### Description of the task
Find the line containing "-- ==== Sys2Proof/Machine/Step.lean" in the records below. Copy exactly that line and each one after it, ending at the line containing "one atomic step", and nothing more.

### Source information
----------
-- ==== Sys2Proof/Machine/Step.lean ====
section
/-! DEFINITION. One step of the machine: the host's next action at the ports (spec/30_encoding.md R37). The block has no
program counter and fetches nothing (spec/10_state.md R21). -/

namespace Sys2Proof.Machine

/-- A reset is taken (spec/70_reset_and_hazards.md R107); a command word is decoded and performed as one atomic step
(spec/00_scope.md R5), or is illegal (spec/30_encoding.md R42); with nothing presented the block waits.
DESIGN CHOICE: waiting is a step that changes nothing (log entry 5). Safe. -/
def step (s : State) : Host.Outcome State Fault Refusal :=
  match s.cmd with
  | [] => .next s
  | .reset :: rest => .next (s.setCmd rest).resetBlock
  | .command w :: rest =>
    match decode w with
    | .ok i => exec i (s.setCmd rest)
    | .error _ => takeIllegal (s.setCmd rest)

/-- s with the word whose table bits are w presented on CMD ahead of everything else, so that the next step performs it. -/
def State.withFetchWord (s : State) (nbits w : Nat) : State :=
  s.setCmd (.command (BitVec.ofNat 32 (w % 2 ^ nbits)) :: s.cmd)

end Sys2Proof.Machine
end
----------
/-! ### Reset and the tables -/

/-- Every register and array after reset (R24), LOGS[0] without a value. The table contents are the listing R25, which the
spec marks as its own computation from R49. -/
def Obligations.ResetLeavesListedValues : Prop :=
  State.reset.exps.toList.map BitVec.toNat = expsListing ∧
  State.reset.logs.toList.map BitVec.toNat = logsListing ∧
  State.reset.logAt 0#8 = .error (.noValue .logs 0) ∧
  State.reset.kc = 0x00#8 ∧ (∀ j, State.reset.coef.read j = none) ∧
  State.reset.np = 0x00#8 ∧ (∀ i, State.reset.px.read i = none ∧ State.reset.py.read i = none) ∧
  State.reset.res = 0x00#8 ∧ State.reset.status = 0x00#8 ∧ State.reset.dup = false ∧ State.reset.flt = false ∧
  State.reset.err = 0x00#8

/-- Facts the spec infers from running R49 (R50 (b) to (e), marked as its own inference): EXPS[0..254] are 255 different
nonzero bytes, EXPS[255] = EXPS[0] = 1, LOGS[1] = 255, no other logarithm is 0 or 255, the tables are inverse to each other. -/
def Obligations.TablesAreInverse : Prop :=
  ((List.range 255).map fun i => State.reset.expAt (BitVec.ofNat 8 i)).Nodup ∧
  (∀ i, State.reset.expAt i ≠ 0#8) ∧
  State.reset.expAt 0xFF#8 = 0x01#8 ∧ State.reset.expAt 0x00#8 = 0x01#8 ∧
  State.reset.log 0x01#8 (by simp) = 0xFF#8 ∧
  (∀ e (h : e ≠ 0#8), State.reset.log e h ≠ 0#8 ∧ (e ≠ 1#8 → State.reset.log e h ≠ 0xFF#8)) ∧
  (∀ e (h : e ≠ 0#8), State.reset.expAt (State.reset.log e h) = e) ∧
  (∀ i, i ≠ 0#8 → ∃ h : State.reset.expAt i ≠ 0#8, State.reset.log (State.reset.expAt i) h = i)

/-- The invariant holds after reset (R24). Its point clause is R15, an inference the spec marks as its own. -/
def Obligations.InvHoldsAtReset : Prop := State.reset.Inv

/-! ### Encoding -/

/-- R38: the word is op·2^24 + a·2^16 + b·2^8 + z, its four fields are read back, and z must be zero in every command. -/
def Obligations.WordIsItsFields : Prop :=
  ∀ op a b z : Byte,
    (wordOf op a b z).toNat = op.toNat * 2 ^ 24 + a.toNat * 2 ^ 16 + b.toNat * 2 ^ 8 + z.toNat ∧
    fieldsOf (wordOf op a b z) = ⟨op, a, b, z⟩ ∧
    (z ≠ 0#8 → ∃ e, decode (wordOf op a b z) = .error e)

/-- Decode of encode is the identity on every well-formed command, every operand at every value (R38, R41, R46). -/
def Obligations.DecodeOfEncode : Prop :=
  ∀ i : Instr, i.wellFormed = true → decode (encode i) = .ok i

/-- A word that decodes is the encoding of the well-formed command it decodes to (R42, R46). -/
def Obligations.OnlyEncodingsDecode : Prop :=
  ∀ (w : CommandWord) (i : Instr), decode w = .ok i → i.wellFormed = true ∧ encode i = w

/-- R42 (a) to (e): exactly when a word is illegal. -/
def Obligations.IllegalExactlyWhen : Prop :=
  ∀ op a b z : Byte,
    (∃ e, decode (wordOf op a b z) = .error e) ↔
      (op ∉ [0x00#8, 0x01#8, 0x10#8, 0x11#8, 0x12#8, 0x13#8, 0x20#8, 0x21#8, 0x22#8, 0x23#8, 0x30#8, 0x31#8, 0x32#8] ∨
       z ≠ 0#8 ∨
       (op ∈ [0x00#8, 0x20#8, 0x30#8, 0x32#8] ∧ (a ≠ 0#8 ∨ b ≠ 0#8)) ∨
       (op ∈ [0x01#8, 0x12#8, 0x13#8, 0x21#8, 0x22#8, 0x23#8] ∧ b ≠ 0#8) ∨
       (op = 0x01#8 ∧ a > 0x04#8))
----------
### Result of this exercise
-- ==== Sys2Proof/Machine/Step.lean ====
section
/-! DEFINITION. One step of the machine: the host's next action at the ports (spec/30_encoding.md R37). The block has no
program counter and fetches nothing (spec/10_state.md R21). -/

namespace Sys2Proof.Machine

/-- A reset is taken (spec/70_reset_and_hazards.md R107); a command word is decoded and performed as one atomic step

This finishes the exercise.